É manifesto: Valéria Rezende, a errante, fala por meio de Valéria Rezende, a escritora,
que discorre sobre Alice, a andante, que se coloca no papel de narradora para contar sua
jornada e, assim, revelar a travessia da autora que a criou. Entendemos que é este fluxo
narrativo, este processo de mise en abyme, assim definido pelo escritor francês André Gide
(1869-1951), que torna o romance rezendiano tão interessante, conduzindo-o ao status de obra
palimpséstica. É tangível: há outros sentidos por trás dos mais evidentes na obra de Valéria
Rezende.
Por fim, corroboramos e conduzimos a outras instâncias a ideia expressa pelas
pesquisadoras aqui citadas acerca do caminho da protagonista, presente no artigo “A cidade e
a escrita do corpo em Quarenta dias”, assinalando também, por ora, a importância de serem
desenvolvidos estudos que empreguem esta autora brasileira e sua rica obra. Nele
encontramos sustentação para as linhas que constroem este artigo:
Diante das relações familiares esfaceladas, Alice não se aniquila.
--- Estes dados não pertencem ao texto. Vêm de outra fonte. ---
-- ==== Sys2Proof/Machine/RvFloat.lean ====
section
/-!
DEFINITION. Machine/RvFloat.lean: the binary floating-point arithmetic of RISC-V on codes of 16, 32 and 64 bits (IEEE 754;
05 R116, notes/assumptions/14.md, PRESUMED). An operation answers a code and the flags it raises: 1 NX, 2 UF, 4 OF, 8 DZ, 16 NV.
-/
namespace Sys2Proof.Machine

/-- A rounding mode of RISC-V: frm 0 to 4, and the vector narrowing's round to odd. -/
inductive RvRm where
  | rne | rtz | rdn | rup | rmm | rod
  deriving DecidableEq, Repr

def rvRm : Nat → Option RvRm
  | 0 => some .rne | 1 => some .rtz | 2 => some .rdn | 3 => some .rup | 4 => some .rmm | _ => none

/-- The binary format of a width. -/
def rvBin (w : Nat) : Bin :=
  if w = 16 then { mw := 10, ew := 5, bias := 15, maxE := 30, maxM := 2 ^ 10 - 1, infs := true }
  else if w = 32 then bFP32
  else { mw := 52, ew := 11, bias := 1023, maxE := 2046, maxM := 2 ^ 52 - 1, infs := true }

def rvSign (w : Nat) (neg : Bool) : Nat := b2n neg * 2 ^ (w - 1)
def rvInf (w : Nat) (neg : Bool) : Nat := rvSign w neg + (2 ^ (rvBin w).ew - 1) * 2 ^ (rvBin w).mw
def rvNan (w : Nat) : Nat := rvInf w false + 2 ^ ((rvBin w).mw - 1)

def rvDec (w b : Nat) : FV :=
  let f := rvBin w
  let neg := bitN b (w - 1)
  let e := bitsN b (w - 2) f.mw
  let m := b % 2 ^ f.mw
  if e = 2 ^ f.ew - 1 then (if m = 0 then .inf neg else .nan)
  else if e = 0 then .num { neg := neg, man := m, exp := 1 - (f.bias : Int) - f.mw, st := false }
  else .num { neg := neg, man := 2 ^ f.mw + m, exp := (e : Int) - f.bias - f.mw, st := false }

def rvIsNan (w b : Nat) : Bool := rvDec w b == .nan
/-- A signaling NaN: its quiet bit is clear. -/
def rvIsSig (w b : Nat) : Bool := rvIsNan w b && !bitN b ((rvBin w).mw - 1)
/-- NV of an operation with a signaling NaN among its operands. -/
def rvSigs (w : Nat) (bs : List Nat) : Nat := if bs.any (rvIsSig w) then 16 else 0

/-! ### Rounding -/

def rvUp (rm : RvRm) (neg odd : Bool) (cmp : Nat) : Bool :=
  match rm with
  | .rne => cmp = 3 || (cmp = 2 && odd)
  | .rtz => false
  | .rdn => neg && cmp ≠ 0
  | .rup => !neg && cmp ≠ 0
  | .rmm => 2 ≤ cmp
  | .rod => cmp ≠ 0 && !odd

/-- A magnitude rounded at a quantum: the integer, and whether it is inexact. -/
def rvRoundAt (rm : RvRm) (d : Dy) (qe : Int) : Nat × Bool :=
  let (q, c) := cutAt d qe
  (if rvUp rm d.neg (q % 2 == 1) c then q + 1 else q, c ≠ 0)

/-- An overflow's code: infinity, or the largest finite value where the mode rounds towards zero there. -/
def rvOver (w : Nat) (rm : RvRm) (neg : Bool) : Nat :=
  match rm with
  | .rne | .rmm => rvInf w neg
  | .rtz | .rod => rvInf w neg - 1
  | .rdn => if neg then rvInf w neg else rvInf w neg - 1
  | .rup => if neg then rvInf w neg - 1 else rvInf w neg

/-- A magnitude rounded to a format; tininess is detected after rounding. -/
def rvPack (w : Nat) (rm : RvRm) (d : Dy) : Nat × Nat :=
  let f := rvBin w
  let sg := rvSign w d.neg
  if d.man = 0 && !d.st then (sg, 0)
  else
    let emin : Int := 1 - (f.bias : Int)
    let e : Int := d.exp + bitLen d.man - 1
    let qe : Int := max e emin - f.mw
    let (q, x) := rvRoundAt rm d qe
    let ef : Int := if q < 2 ^ f.mw then 0 else qe + f.mw + f.bias
    let code := ef.toNat * 2 ^ f.mw + (if q < 2 ^ f.mw then q else q - 2 ^ f.mw)
    if (2 ^ f.ew - 1) * 2 ^ f.mw ≤ code then (rvOver w rm d.neg, 5)
    else
      let tiny := e < emin && !(e = emin - 1 && (rvRoundAt rm d (e - f.mw)).1 = 2 ^ (f.mw + 1))
      (sg + code, if x then (if tiny then 3 else 1) else 0)

/-- A value as a code. -/
def rvEnc (w : Nat) (rm : RvRm) (v : FV) : Nat × Nat :=
  match v with
  | .nan => (rvNan w, 0)
  | .inf n => (rvInf w n, 0)
  | .num d => rvPack w rm d

/-- An exact result and its NV rounded once, with the NV of its operands. -/
def rvDone (w : Nat) (rm : RvRm) (bs : List Nat) (r : FV × Flags) : Nat × Nat :=
  let (c, g) := rvEnc w rm r.1
  (c, g ||| r.2.toNat / 16 ||| rvSigs w bs)

/-- The mode that gives the sign of an exact zero sum. -/
def RvRm.zero : RvRm → Rounding
  | .rdn => .rdn
  | _ => .rne

/-! ### Arithmetic -/

def rvAdd (w : Nat) (rm : RvRm) (a b : Nat) : Nat × Nat := rvDone w rm [a, b] (addFV rm.zero (rvDec w a) (rvDec w b))
def rvSub (w : Nat) (rm : RvRm) (a b : Nat) : Nat × Nat := rvDone w rm [a, b] (addFV rm.zero (rvDec w a) (rvDec w b).negate)
def rvMul (w : Nat) (rm : RvRm) (a b : Nat) : Nat × Nat := rvDone w rm [a, b] (mulFV (rvDec w a) (rvDec w b))

/-- ±(a b) ± c. -/
def rvMulAdd (w : Nat) (rm : RvRm) (negP negC : Bool) (a b c : Nat) : Nat × Nat :=
  let neg := fun (n : Bool) (v : FV) => if n then v.negate else v
  rvDone w rm [a, b, c] (fmaFV rm.zero (neg negP (rvDec w a)) (rvDec w b) (neg negC (rvDec w c)))

/-- A quotient of exact dyadics, with more bits than any format has. -/
def quotDy (a b : Dy) : Dy :=
  let k := bitLen b.man + 70
  { neg := xor a.neg b.neg, man := a.man * 2 ^ k / b.man, exp := a.exp - b.exp - k, st := a.man * 2 ^ k % b.man ≠ 0 }

def rvDiv (w : Nat) (rm : RvRm) (a b : Nat) : Nat × Nat :=
  let r : FV × Flags := match rvDec w a, rvDec w b with
    | .nan, _ | _, .nan => (.nan, 0)
    | .inf _, .inf _ => (.nan, fNV)
    | .inf x, .num d => (.inf (xor x d.neg), 0)
    | .num d, .inf y => (.num { neg := xor d.neg y, man := 0, exp := 0, st := false }, 0)
    | .num x, .num y =>
      if y.man = 0 then (if x.man = 0 then (.nan, fNV) else (.inf (xor x.neg y.neg), fDZ))
      else (.num (quotDy x y), 0)
  rvDone w rm [a, b] r

def rvSqrt (w : Nat) (rm : RvRm) (a : Nat) : Nat × Nat :=
  let r : FV × Flags := match rvDec w a with
    | .nan => (.nan, 0)
    | .inf n => if n then (.nan, fNV) else (.inf false, 0)
    | .num d => if d.man = 0 then (.num d, 0) else if d.neg then (.nan, fNV) else (.num (sqrtDy d), 0)
  rvDone w rm [a] r

/-! ### Comparison and selection -/

/-- A comparison: quiet ones raise NV for signaling NaNs only. -/
def rvCmp (w : Nat) (quiet : Bool) (p : Ordering → Bool) (a b : Nat) : Nat × Nat :=
  match cmpFV (rvDec w a) (rvDec w b) with
  | none => (0, if quiet then rvSigs w [a, b] else 16)
  | some o => (b2n (p o), 0)

/-- The smaller or larger of two; with `nanWins` (fminm, fmaxm) a NaN operand gives the canonical NaN. -/
def rvMinMax (w : Nat) (isMax nanWins : Bool) (a b : Nat) : Nat × Nat :=
  let fl := rvSigs w [a, b]
  if rvIsNan w a || rvIsNan w b then
    (if nanWins || (rvIsNan w a && rvIsNan w b) then rvNan w else if rvIsNan w a then b else a, fl)
  else
    let less := match cmpFV (rvDec w a) (rvDec w b) with
      | some .lt => true
      | some .eq => bitN a (w - 1)
      | _ => false
    (if xor isMax less then a else b, fl)

/-- Sign injection: 0 copies, 1 negates, 2 exclusive-or. -/
def rvSgnj (w k a b : Nat) : Nat :=
  let s := match k with
    | 0 => bitN b (w - 1)
    | 1 => !bitN b (w - 1)
    | _ => xor (bitN a (w - 1)) (bitN b (w - 1))
  a % 2 ^ (w - 1) + rvSign w s

/-- The class of a code: one bit of ten. -/
def rvClass (w a : Nat) : Nat :=
  let neg := bitN a (w - 1)
  match rvDec w a with
  | .nan => if rvIsSig w a then 2 ^ 8 else 2 ^ 9
  | .inf _ => if neg then 1 else 2 ^ 7
  | .num d =>
    if d.man = 0 then (if neg then 2 ^ 3 else 2 ^ 4)
    else if d.man < 2 ^ (rvBin w).mw then (if neg then 2 ^ 2 else 2 ^ 5)
    else if neg then 2 else 2 ^ 6

/-! ### Conversion -/

/-- To an integer of `n` bits: out of range the nearest end, a NaN the largest, with NV alone. -/
def rvToInt (w : Nat) (rm : RvRm) (signed : Bool) (n a : Nat) : Nat × Nat :=
  let hi : Int := if signed then 2 ^ (n - 1) - 1 else 2 ^ n - 1
  let lo : Int := if signed then -2 ^ (n - 1) else 0
  let code := fun i : Int => (i % 2 ^ n).toNat
  match rvDec w a with
  | .nan => (code hi, 16)
  | .inf neg => (code (if neg then lo else hi), 16)
  | .num d =>
    let (q, x) := rvRoundAt rm d 0
    let i : Int := if d.neg then -(q : Int) else q
    if i < lo then (code lo, 16) else if hi < i then (code hi, 16) else (code i, b2n x)

def rvOfInt (w : Nat) (rm : RvRm) (i : Int) : Nat × Nat := rvPack w rm (dyInt i)

/-- From one format to another. -/
def rvCvt (src dst : Nat) (rm : RvRm) (a : Nat) : Nat × Nat :=
  let (c, g) := rvEnc dst rm (rvDec src a)
  (c, g ||| rvSigs src [a])

/-- Rounded to an integral value (fround), with NX where `nx`. -/
def rvRound (w : Nat) (rm : RvRm) (nx : Bool) (a : Nat) : Nat × Nat :=
  match rvDec w a with
  | .nan => (rvNan w, rvSigs w [a])
  | .inf _ => (a, 0)
  | .num d =>
    let (q, x) := rvRoundAt rm d 0
    if 0 ≤ d.exp then (a, 0) else ((rvPack w .rne { neg := d.neg, man := q, exp := 0, st := false }).1, b2n (x && nx))

/-- To a 32-bit integer modulo 2^32 (fcvtmod.w.d). -/
def rvCvtMod (a : Nat) : Nat × Nat :=
  match rvDec 64 a with
  | .num d =>
    let (q, x) := rvRoundAt .rtz d 0
    let i : Int := if d.neg then -(q : Int) else q
    ((i % 2 ^ 32).toNat, if i < -2 ^ 31 ∨ 2 ^ 31 ≤ i then 16 else b2n x)
  | _ => (0, 16)

/-- The constants of fli, as a numerator and a power of two; its other entries are −1, the least normal value, infinity and
NaN. -/
def rvFli (w r : Nat) : Nat :=
  let at' := fun (m : Nat) (e : Int) => (rvPack w .rne { neg := false, man := m, exp := e, st := false }).1
  match r with
  | 0 => rvSign w true + at' 1 0
  | 1 => 2 ^ (rvBin w).mw
  | 30 => rvInf w false
  | 31 => rvNan w
  | r =>
    let t : List (Nat × Int) :=
      [(1, -16), (1, -15), (1, -8), (1, -7), (1, -4), (1, -3), (1, -2), (5, -4), (3, -3), (7, -4), (1, -1), (5, -3), (3, -2),
       (7, -3), (1, 0), (5, -2), (3, -1), (7, -2), (1, 1), (5, -1), (3, 0), (1, 2), (1, 3), (1, 4), (1, 7), (1, 8), (1, 15),
       (1, 16)]
    let p := t.getD (r - 2) (0, 0)
    at' p.1 p.2

/-! ### The estimates of the vector extension, 7 bits -/

/-- A positive finite magnitude's exponent field, below 1 for a subnormal one, and its fraction normalized. -/
def rvNorm (w : Nat) (b : Nat) : Int × Nat :=
  let f := rvBin w
  let e := bitsN b (w - 2) f.mw
  let m := b % 2 ^ f.mw
  if e ≠ 0 then (e, m)
  else
    let z := f.mw - bitLen m
    (-(z : Int), m * 2 ^ (z + 1) % 2 ^ f.mw)

/-- The reciprocal square-root estimate. -/
def rvRsqrt7 (w a : Nat) : Nat × Nat :=
  let f := rvBin w
  match rvDec w a with
  | .nan => (rvNan w, rvSigs w [a])
  | .inf n => if n then (rvNan w, 16) else (0, 0)
  | .num d =>
    if d.man = 0 then (rvInf w d.neg, 8)
    else if d.neg then (rvNan w, 16)
    else
      let (e, m) := rvNorm w a
      let j := m / 2 ^ (f.mw - 6)
      let k := if e % 2 = 0 then 2 else 1
      let s := (isqrt 20 (4 * 65536 * 128 / (k * (129 + 2 * j))) + 1) / 2 - 128
      (((3 * (f.bias : Int) - 1 - e) / 2).toNat * 2 ^ f.mw + s * 2 ^ (f.mw - 7), 0)

/-- The reciprocal estimate. -/
def rvRec7 (w : Nat) (rm : RvRm) (a : Nat) : Nat × Nat :=
  let f := rvBin w
  match rvDec w a with
  | .nan => (rvNan w, rvSigs w [a])
  | .inf n => (rvSign w n, 0)
  | .num d =>
    if d.man = 0 then (rvInf w d.neg, 8)
    else
      let (e, m) := rvNorm w a
      if e < -1 then (rvOver w rm d.neg, 5)
      else
        let i := m / 2 ^ (f.mw - 7)
        let s := (256 * (255 - 2 * i) + (257 + 2 * i)) / (2 * (257 + 2 * i)) * 2 ^ (f.mw - 7)
        let o : Int := 2 * (f.bias : Int) - 1 - e
        let mag := if o = 0 then (2 ^ f.mw + s) / 2 else if o = -1 then (2 ^ f.mw + s) / 4 else o.toNat * 2 ^ f.mw + s
        (rvSign w d.neg + mag, 0)

end Sys2Proof.Machine
end

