/-- RQLD reads a field of the slot's request, RQST writes one of the fields that a program may write, RQFLT raises a fault on
the request; each parks and acts at the reply, and stops where the slot is empty, another tenant's, or the field is not there
(R54, R76, R418 to R420). -/
def RequestFieldsAreReadAndWritten : Prop :=
  ∀ (s : State) (g : Guard) (sd sa sb : SReg) (f : BitVec 6) (r : Nat) (rp : Reply), s.guarded g → s.quiet →
    let slot := (s.rS sa).toNat
    let n := f.toNat
    let v := (s.rS sb).toNat
    let frz (c : BitVec 8) (w : Word) : Outc := .next (freeze s s.coreId s.slotId c w)
    (slotReq s slot = none → exec (.rqld g sd sa f) s = frz cRQ_STATE (s.rS sa) ∧ exec (.rqst g sa sb f) s = frz cRQ_STATE (s.rS sa) ∧
      exec (.rqflt g sa sb) s = frz cRQ_STATE (s.rS sa)) ∧
    (slotReq s slot = some r → rqGet s r rqTENANT ≠ s.tenantId → exec (.rqld g sd sa f) s = frz cPRIV (s.rS sa) ∧
      exec (.rqst g sa sb f) s = frz cPRIV (s.rS sa) ∧ exec (.rqflt g sa sb) s = frz cPRIV (s.rS sa)) ∧
    (SlotHeld s slot r →
      (n ≤ 43 → exec (.rqld g sd sa f) s = .next (s.parkedOn (.rqld g sd sa f) 0 .access)) ∧
      (43 < n → exec (.rqld g sd sa f) s = frz cBOUNDS (w64 n) ∧ exec (.rqst g sa sb f) s = frz cBOUNDS (w64 n)) ∧
      (n ≤ 43 → rqstField n = false → exec (.rqst g sa sb f) s = frz cPRIV (w64 n)) ∧
      (rqstField n = true → rqstFits n v = false → exec (.rqst g sa sb f) s = frz cBOUNDS (s.rS sb)) ∧
      (rqstField n = true → rqstFits n v = true → exec (.rqst g sa sb f) s = .next (s.parkedOn (.rqst g sa sb f) 0 .access)) ∧
      exec (.rqflt g sa sb) s = .next (s.parkedOn (.rqflt g sa sb) 0 .access) ∧
      (n ≤ 43 → Replied s (.rqld g sd sa f) → fget? s.soft (rqWord s r n) = none →
        exec (.accessReply s.coreId s.slotId rp) s = .next (s.wS sd (w64 (rqGet s r n))).gone) ∧
      (rqstField n = true → rqstFits n v = true → Replied s (.rqst g sa sb f) → fget? s.soft (rqWord s r n) = none → exec (.accessReply s.coreId s.slotId rp) s =
        .next (rqPut s r n (if n = 1 then putBits (putBits (rqGet s r n) 1 1 (bitsN v 1 1)) 4 3 (bitsN v 4 3)
          else if n = 24 then putBits (rqGet s r n) 4 0 v else v)).gone) ∧
      (Replied s (.rqflt g sa sb) → (∀ h ∈ [rqFLAGS, rqFCODE], fget? s.soft (rqWord s r h) = none) → ∃ t : State, exec (.accessReply s.coreId s.slotId rp) s = .next t.gone ∧ slot ∈ t.front.faulted ∧
        t.strands = s.strands ∧ (RecordQuiet s r → rqGet t r rqFCODE = (if rqGet s r rqFCODE = 0 then fcRQ_PROG else rqGet s r rqFCODE) ∧
          rqGet t r rqFINFO = (if rqGet s r rqFCODE = 0 then v else rqGet s r rqFINFO) ∧
          rqFlag t r flCommit = false)))
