/-! ### Strand.wK -/

@[simp] theorem Strand.wK_status (x : Strand) (r : KReg) (m : BitVec 16) : (x.wK r m).status = x.status := by
  unfold Strand.wK; split <;> rfl
@[simp] theorem Strand.wK_pc (x : Strand) (r : KReg) (m : BitVec 16) : (x.wK r m).pc = x.pc := by
  unfold Strand.wK; split <;> rfl
@[simp] theorem Strand.wK_s (x : Strand) (r : KReg) (m : BitVec 16) : (x.wK r m).s = x.s := by
  unfold Strand.wK; split <;> rfl
@[simp] theorem Strand.wK_p (x : Strand) (r : KReg) (m : BitVec 16) : (x.wK r m).p = x.p := by
  unfold Strand.wK; split <;> rfl
@[simp] theorem Strand.wK_h (x : Strand) (r : KReg) (m : BitVec 16) : (x.wK r m).h = x.h := by
  unfold Strand.wK; split <;> rfl
@[simp] theorem Strand.wK_ids (x : Strand) (r : KReg) (m : BitVec 16) : (x.wK r m).ids = x.ids := by
  unfold Strand.wK; split <;> rfl
@[simp] theorem Strand.wK_femax (x : Strand) (r : KReg) (m : BitVec 16) : (x.wK r m).femax = x.femax := by
  unfold Strand.wK; split <;> rfl
@[simp] theorem Strand.wK_fstat (x : Strand) (r : KReg) (m : BitVec 16) : (x.wK r m).fstat = x.fstat := by
  unfold Strand.wK; split <;> rfl
@[simp] theorem Strand.wK_fpmode (x : Strand) (r : KReg) (m : BitVec 16) : (x.wK r m).fpmode = x.fpmode := by
  unfold Strand.wK; split <;> rfl
@[simp] theorem Strand.wK_olbase (x : Strand) (r : KReg) (m : BitVec 16) : (x.wK r m).olbase = x.olbase := by
  unfold Strand.wK; split <;> rfl
@[simp] theorem Strand.wK_olcap (x : Strand) (r : KReg) (m : BitVec 16) : (x.wK r m).olcap = x.olcap := by
  unfold Strand.wK; split <;> rfl
@[simp] theorem Strand.wK_olcnt (x : Strand) (r : KReg) (m : BitVec 16) : (x.wK r m).olcnt = x.olcnt := by
  unfold Strand.wK; split <;> rfl
@[simp] theorem Strand.wK_rot (x : Strand) (r : KReg) (m : BitVec 16) : (x.wK r m).rot = x.rot := by
  unfold Strand.wK; split <;> rfl
@[simp] theorem Strand.wK_cause (x : Strand) (r : KReg) (m : BitVec 16) : (x.wK r m).cause = x.cause := by
  unfold Strand.wK; split <;> rfl
@[simp] theorem Strand.wK_info (x : Strand) (r : KReg) (m : BitVec 16) : (x.wK r m).info = x.info := by
  unfold Strand.wK; split <;> rfl
@[simp] theorem Strand.wK_pinstr (x : Strand) (r : KReg) (m : BitVec 16) : (x.wK r m).pinstr = x.pinstr := by
  unfold Strand.wK; split <;> rfl
@[simp] theorem Strand.wK_pwait (x : Strand) (r : KReg) (m : BitVec 16) : (x.wK r m).pwait = x.pwait := by
  unfold Strand.wK; split <;> rfl
@[simp] theorem Strand.wK_pkind (x : Strand) (r : KReg) (m : BitVec 16) : (x.wK r m).pkind = x.pkind := by
  unfold Strand.wK; split <;> rfl
@[simp] theorem Strand.wK_phase (x : Strand) (r : KReg) (m : BitVec 16) : (x.wK r m).phase = x.phase := by
  unfold Strand.wK; split <;> rfl
@[simp] theorem Strand.wK_pstart (x : Strand) (r : KReg) (m : BitVec 16) : (x.wK r m).pstart = x.pstart := by
  unfold Strand.wK; split <;> rfl
@[simp] theorem Strand.wK_plimit (x : Strand) (r : KReg) (m : BitVec 16) : (x.wK r m).plimit = x.plimit := by
  unfold Strand.wK; split <;> rfl
@[simp] theorem Strand.wK_pcap (x : Strand) (r : KReg) (m : BitVec 16) : (x.wK r m).pcap = x.pcap := by
  unfold Strand.wK; split <;> rfl
@[simp] theorem Strand.wK_prel (x : Strand) (r : KReg) (m : BitVec 16) : (x.wK r m).prel = x.prel := by
  unfold Strand.wK; split <;> rfl
@[simp] theorem Strand.wK_pplaces (x : Strand) (r : KReg) (m : BitVec 16) : (x.wK r m).pplaces = x.pplaces := by
  unfold Strand.wK; split <;> rfl
@[simp] theorem Strand.wK_plines (x : Strand) (r : KReg) (m : BitVec 16) : (x.wK r m).plines = x.plines := by
  unfold Strand.wK; split <;> rfl
@[simp] theorem Strand.wK_pparts (x : Strand) (r : KReg) (m : BitVec 16) : (x.wK r m).pparts = x.pparts := by
  unfold Strand.wK; split <;> rfl
@[simp] theorem Strand.wK_pva (x : Strand) (r : KReg) (m : BitVec 16) : (x.wK r m).pva = x.pva := by
  unfold Strand.wK; split <;> rfl
@[simp] theorem Strand.wK_pacc (x : Strand) (r : KReg) (m : BitVec 16) : (x.wK r m).pacc = x.pacc := by
  unfold Strand.wK; split <;> rfl
@[simp] theorem Strand.wK_plog (x : Strand) (r : KReg) (m : BitVec 16) : (x.wK r m).plog = x.plog := by
  unfold Strand.wK; split <;> rfl
@[simp] theorem Strand.wK_ptime (x : Strand) (r : KReg) (m : BitVec 16) : (x.wK r m).ptime = x.ptime := by
  unfold Strand.wK; split <;> rfl
@[simp] theorem Strand.wK_nextb (x : Strand) (r : KReg) (m : BitVec 16) : (x.wK r m).nextb = x.nextb := by
  unfold Strand.wK; split <;> rfl
@[simp] theorem Strand.wK_openb (x : Strand) (r : KReg) (m : BitVec 16) : (x.wK r m).openb = x.openb := by
  unfold Strand.wK; split <;> rfl
@[simp] theorem Strand.wK_batches (x : Strand) (r : KReg) (m : BitVec 16) : (x.wK r m).batches = x.batches := by
  unfold Strand.wK; split <;> rfl
@[simp] theorem Strand.wK_reported (x : Strand) (r : KReg) (m : BitVec 16) : (x.wK r m).reported = x.reported := by
  unfold Strand.wK; split <;> rfl
@[simp] theorem Strand.wK_task (x : Strand) (r : KReg) (m : BitVec 16) : (x.wK r m).task = x.task := by
  unfold Strand.wK; split <;> rfl
@[simp] theorem Strand.wK_bpSkip (x : Strand) (r : KReg) (m : BitVec 16) : (x.wK r m).bpSkip = x.bpSkip := by
  unfold Strand.wK; split <;> rfl
@[simp] theorem Strand.wK_issueAt (x : Strand) (r : KReg) (m : BitVec 16) : (x.wK r m).issueAt = x.issueAt := by
  unfold Strand.wK; split <;> rfl
@[simp] theorem Strand.wK_stepping (x : Strand) (r : KReg) (m : BitVec 16) : (x.wK r m).stepping = x.stepping := by
  unfold Strand.wK; split <;> rfl
@[simp] theorem Strand.wK_haltReq (x : Strand) (r : KReg) (m : BitVec 16) : (x.wK r m).haltReq = x.haltReq := by
  unfold Strand.wK; split <;> rfl
@[simp] theorem Strand.wK_visSys (x : Strand) (r : KReg) (m : BitVec 16) : (x.wK r m).visSys = x.visSys := by
  unfold Strand.wK; split <;> rfl
@[simp] theorem Strand.wK_visMax (x : Strand) (r : KReg) (m : BitVec 16) : (x.wK r m).visMax = x.visMax := by
  unfold Strand.wK; split <;> rfl
@[simp] theorem Strand.wK_ackAt (x : Strand) (r : KReg) (m : BitVec 16) : (x.wK r m).ackAt = x.ackAt := by
  unfold Strand.wK; split <;> rfl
Enfrenta
seu drama, vivenciando a liberdade das ruas e a liberdade do fazer
poético. O andar e o narrar revigoram a força da vida e a força das
palavras que são tão frequentes na literatura de Maria Valéria Rezende
(RESENDE; DAVID, 2016, p 28, grifo nosso).
Sim, ao vivenciar sua liberdade, a personagem atesta seu valor enquanto ser feminino,
como se dissesse: Eu existo: sou mulher, sou corpo maduro, mas sou criança na andança. Eu
resisto: sou mulher, sou voz que se lança, escrevo meu destino como num diário de menina,
narro minha vingança. Após quarenta dias no deserto, Alice empresta a mão mortal de
Valéria Rezende, e imortaliza a peregrinação da mulher em busca de si e de seu fazer poético.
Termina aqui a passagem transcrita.